Время было собираться на станцию.

Шли в густых сумерках через весь город, потом перешли мост у мельничной плотины и вышли на пыльную широкую дорогу, по обочинам которой стояли дома Пушкарской слободы.

Взошла молодая тоненькая луна, она еще ничего не освещала, а как будто только осматривалась и охорашивалась.

Сейчас, вечером, Мите еще меньше, чем днем, верилось, что он уезжает. Мать скорбно шла рядом, Володя нес сундучок, Миша покряхтывал под рюкзаком, а Витька тащил корзину с гостинцами.

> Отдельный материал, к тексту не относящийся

/-- A permit that goes absent opens every channel of its class and is counted; its return restarts nothing (R390). -/
def Obligations.PermitsForceOff : Prop :=
  ∀ (s : State) (w : Fin 2), s.clocksRun = true → let bit := if w = 0 then 3 else 2
    (s.bitOf Key.inputsInputLevels bit = true → Answers (.permitLost w) s fun t => t.bitOf Key.inputsInputLevels bit = false
        ∧ (∀ a : Fin 20, s.nat (Key.actClass a) = w.val + 1 → (t.actUnit a).phase = .idle ∧ t.nat (Key.actCommand a) = 0)
        ∧ (∀ a : Fin 20, (∀ b, switchOf b = switchOf a → s.nat (Key.actClass b) ≠ w.val + 1) → t.actUnit a = s.actUnit a)
        ∧ (w = 0 → t.nat Key.inputsSAFETYOKLosses = satSucc 32 (s.nat Key.inputsSAFETYOKLosses))
        ∧ (w = 1 → t.nat Key.inputsHEATPERMITLosses = satSucc 32 (s.nat Key.inputsHEATPERMITLosses)))
    ∧ Answers (.permitRestored w) s fun t => t.bitOf Key.inputsInputLevels bit = true ∧ t.acts = s.acts
        ∧ ∀ a : Fin 20, t.nat (Key.actCommand a) = s.nat (Key.actCommand a)

/-- Switch and channel faults open what they name and keep their first cause; a fault reset clears the cause and restarts nothing (R380,
R396). -/
def Obligations.DriverFaults : Prop :=
  ∀ (s : State) (p : Path), s.clocksRun = true →
    (∀ h : Fin 10, s.hsFaulty h = false →
      let tripped : Nat → State → Prop := fun cause t => t.nat (Key.hsFaultCause h) = cause
        ∧ (t.actUnit (evenOf h)).phase = .idle ∧ (t.actUnit (oddOf h)).phase = .idle ∧ t.nat (Key.hsFaults h) = satSucc 32 (s.nat (Key.hsFaults h))
      (s.switchOn h = true → Answers (.hsOvercurrent h) s (tripped 1) ∧ Answers (.commonShort h) s (tripped 2))
      ∧ (s.switchOn h = false → Answers (.stuckOn h) s (tripped 3)) ∧ Answers (.hsOvertemp h) s (tripped 4))
    ∧ (∀ a : Fin 20, let g := s.governing a; s.actFaulty g = false →
      ((s.actUnit g).phase.active = true → Answers (.lsOvercurrent a) s fun t => t.nat (Key.actFaultCause g) = 4 ∧ (t.actUnit g).phase = .idle)
      ∧ ((s.actUnit g).phase.active = false → s.hsFaulty (switchOf g) = false → Answers (.lsStuck a) s fun t =>
          t.nat (Key.actFaultCause g) = 5 ∧ t.nat (Key.hsFaultCause (switchOf g)) = 5
          ∧ (t.actUnit (evenOf (switchOf g))).phase = .idle ∧ (t.actUnit (oddOf (switchOf g))).phase = .idle)
      ∧ ((s.actUnit g).phase = .hold → 100 * unitsPerMa ≤ s.claim g → Answers (.openLoad a) s fun t =>
          t.nat (Key.actFaultCause g) = 6 ∧ (t.actUnit g).phase = .idle))
    ∧ (∀ a : Fin 20, Accepts s p (Key.actFaultReset a) 1 → Answers (.actuatorFaultReset p a) s fun t =>
        Only { s.acknowledged p with acts := t.acts } t [Key.actFaultCause a] ∧ t.nat (Key.actFaultCause a) = 0
        ∧ (∀ b, (t.actUnit b).phase = (s.actUnit b).phase))
    ∧ ∀ h : Fin 10, Accepts s p (Key.hsFaultReset h) 1 → Answers (.switchFaultReset p h) s fun t =>
        Only { s.acknowledged p with acts := t.acts } t [Key.hsFaultCause h] ∧ t.nat (Key.hsFaultCause h) = 0
        ∧ ∀ b, (t.actUnit b).phase = (s.actUnit b).phase

/-- Drive supervision: a start times out into RETRY_WAIT or, after the last retry, BLOCKED; the next attempt starts after the back-off; a
tach pulse brings RUNNING; a lost tach OPEN_LOOP, or STALL where RUNNING feedback says otherwise; all suspended while P2 is lost (R408,
R410, R411, R413). -/
def Obligations.DriveSupervision : Prop :=
  ∀ (s : State) (d : Fin 16), s.clocksRun = true → s.nat (Key.drivePulsesPerRevolution d) ≠ 0 → s.nat (Key.driveMode d) ≠ 0 → s.outputsReset = false →
    s.policiesActive = false → s.process ≠ psFault → s.nat (Key.driveCommandSource d) ≠ 1 → s.loopsNaming 1 d = [] →
    0 < s.get (Key.driveManualCommand d) →
    (s.nat (Key.driveState d) = driveStarting → s.p2Lost = false → Answers (.startTimeout d) s fun t =>
        t.nat (Key.driveState d) = (if s.nat (Key.driveStartAttempt d) ≤ s.nat (Key.driveStartRetries d) then driveRetryWait else driveBlocked)
        ∧ t.get (Key.driveCommandApplied d) = 0)
    ∧ (s.nat (Key.driveState d) = driveStarting → s.p2Lost = true → Answers (.startTimeout d) s fun t => t = s)
    ∧ (s.nat (Key.driveState d) = driveRetryWait → s.p2Lost = false → Answers (.retryBackoffEnd d) s fun t =>
        t.nat (Key.driveState d) = driveStarting ∧ t.nat (Key.driveStartAttempt d) = s.nat (Key.driveStartAttempt d) + 1)
    ∧ (s.nat (Key.driveState d) = driveStarting ∨ s.nat (Key.driveState d) = driveOpenLoop ∨ s.nat (Key.driveState d) = driveStall →
        Answers (.tachPulse d none) s fun t => t.nat (Key.driveState d) = driveRunning)
    ∧ (s.nat (Key.driveState d) = driveRunning → 0 < s.get (Key.driveCommandApplied d) → s.p2Lost = false →
        s.nat (Key.driveRUNNINGInput d) ≠ 0xFF → s.runningFb d = true →
        0 < s.get (Key.driveLastGoodDuty d) → Answers (.tachLoss d) s fun t =>
        t.nat (Key.driveState d) = driveOpenLoop ∧ t.nat (Key.driveTachLosses d) = satSucc 32 (s.nat (Key.driveTachLosses d)))

/-- Drive fault reset, the sensor supply's overcurrent, the current output's loop fault, and the setpoint input's fault and readings (R408,
R412, R421, R425). -/
def Obligations.OutputAndInputFaults : Prop :=
  ∀ (s : State) (p : Path), s.clocksRun = true →
    (∀ d : Fin 16, Accepts s p (Key.driveFaultReset d) 1 → Answers (.driveFaultReset p d) s fun t =>
        t.bitOf (Key.driveStatus d) 8 = false ∧ (s.nat (Key.driveState d) = driveBlocked → t.nat (Key.driveState d) = driveIdle)
        ∧ (s.nat (Key.driveState d) ≠ driveBlocked → t.nat (Key.driveState d) = s.nat (Key.driveState d)))
    ∧ (∀ (d : Fin 16) (mA : Nat), 150 < mA → s.bitOf (Key.driveStatus d) 8 = false → s.p2Lost = false → Answers (.sensorSupplyOvercurrent d mA) s fun t =>
        Moves s t [Key.driveStatus d, Key.driveSensorSupplyCurrent d] ∧ t.bitOf (Key.driveStatus d) 8 = true
        ∧ t.nat (Key.driveSensorSupplyCurrent d) = 0 ∧ (s.logOpen → t.lastLogged 0x0706 d d 0 0))
    ∧ (∀ (k : Fin 8) (mA : Word), (s.putW (Key.coutReadback k) mA).outputNear k = false → flt (s.word (Key.coutTarget k)) mA35 = false →
        s.bitOf (Key.coutStatus k) 1 = false → s.bitOf (Key.coutStatus k) 2 = false → Answers (.currentOutputLoopFault k mA) s fun t =>
        Moves s t [Key.coutReadback k, Key.coutStatus k, Key.coutLoopFaults k]
        ∧ t.bitOf (Key.coutStatus k) (if flt mA mA1 = true then 1 else 2) = true
        ∧ t.nat (Key.coutLoopFaults k) = satSucc 32 (s.nat (Key.coutLoopFaults k)))
    ∧ (∀ i : Fin 2, s.nat (Key.setpMode i) = 2 → setpOutside (s.word (Key.setpRawValue i)) = true → s.flag (Key.setpFault i) = false →
        Answers (.setpointInputFault i) s fun t => Moves s t [Key.setpFault i] ∧ t.flag (Key.setpFault i) = true
          ∧ (s.logOpen → t.lastLogged 0x0707 i i 0 0))
    ∧ ∀ (i : Fin 2) (raw : Word), s.nat (Key.setpMode i) ≠ 0 →
        (s.nat (Key.setpMode i) = 2 → setpOutside raw = true → Answers (.setpointInputUpdate i raw) s fun t =>
          Only s t [Key.setpRawValue i] ∧ t.word (Key.setpRawValue i) = raw)
        ∧ ((s.nat (Key.setpMode i) = 2 → setpOutside raw = false) → Answers (.setpointInputUpdate i raw) s fun t =>
          Only { s with free := t.free } t [Key.setpRawValue i, Key.setpFault i, Key.setpValueQ15 i, Key.setpValue i]
          ∧ t.word (Key.setpRawValue i) = raw ∧ t.flag (Key.setpFault i) = false)

/-- Pulse inputs: the filtered level follows; in COUNT mode a counted edge advances the count, modulo 2^32; a gate's edges make the
frequency; the zero time brings 0; a reset clears the count (R422, R423, R424). -/
def Obligations.PulseInputs : Prop :=
  ∀ (s : State) (q : Fin 8), s.clocksRun = true →
    (∀ (high : Bool) (period : Option Nat), s.flag (Key.pulseLevel q) ≠ high →
        (edgeCounts (s.nat (Key.pulseEdge q)) high = false → Answers (.pulseEdge q high period) s fun t =>
          Only s t [Key.pulseLevel q] ∧ t.flag (Key.pulseLevel q) = high)
        ∧ (edgeCounts (s.nat (Key.pulseEdge q)) high = true → s.nat (Key.pulseMode q) = 3 → Answers (.pulseEdge q high period) s fun t =>
          Moves { s with free := t.free } t [Key.pulseLevel q, Key.pulseCount q, Key.pulseCountQ15 q] ∧ t.flag (Key.pulseLevel q) = high
          ∧ t.nat (Key.pulseCount q) = (s.nat (Key.pulseCount q) + 1) % 2 ^ 32)
        ∧ (edgeCounts (s.nat (Key.pulseEdge q)) high = true → s.nat (Key.pulseMode q) = 1 → Answers (.pulseEdge q high period) s fun t =>
          (t.outputs.pulses[q]).gate = (s.outputs.pulses[q]).gate + 1))
    ∧ (s.nat (Key.pulseMode q) = 1 → Answers (.frequencyGateEnd q) s fun t =>
        t.word (Key.pulseFrequency q) = fofRatio (Int.ofNat (1000 * (s.outputs.pulses[q]).gate)) (s.nat (Key.pulseGateTime q))
        ∧ (t.outputs.pulses[q]).gate = 0 ∧ (t.outputs.pulses[q]).ageTick = some s.clock.tick)
    ∧ (s.nat (Key.pulseMode q) ≠ 0 → Answers (.pulseZeroTime q) s fun t =>
        Moves s t [Key.pulseFrequency q, Key.pulseFrequencyQ15 q] ∧ t.get (Key.pulseFrequency q) = 0 ∧ t.get (Key.pulseFrequencyQ15 q) = 0)
    ∧ ∀ p : Path, Accepts s p (Key.pulseCountReset q) 1 → Answers (.countReset p q) s fun t => t.nat (Key.pulseCount q) = 0
        ∧ Only { s.acknowledged p with free := t.free } t [Key.pulseCount q, Key.pulseCountQ15 q]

«Неужели это я уезжаю? — думал Митя. — Значит, завтра в это время меня здесь не будет?»

Он в темноте как бы случайно коснулся рукой материнской кофты, и так ему стало жалко и себя, и мать, и Лебедянь, что даже защипало где-то в носу около глаз.

На станции было много народу; об эту пору возвращались в Москву студенты, школьники, ехали домой дачники.

Станционные фонари освещали только пространство у вокзальных построек, а всё остальное было покрыто мраком. Поезд приходил из Ельца, стоял всего три-четыре минуты. Пытаясь угадать, где остановится их вагон, люди перетаскивали багаж с места на место, в темноте теряли друг друга, а потом двигались на знакомые голоса. От этой суматохи стоял шум, то озорной, радостный, то тревожный.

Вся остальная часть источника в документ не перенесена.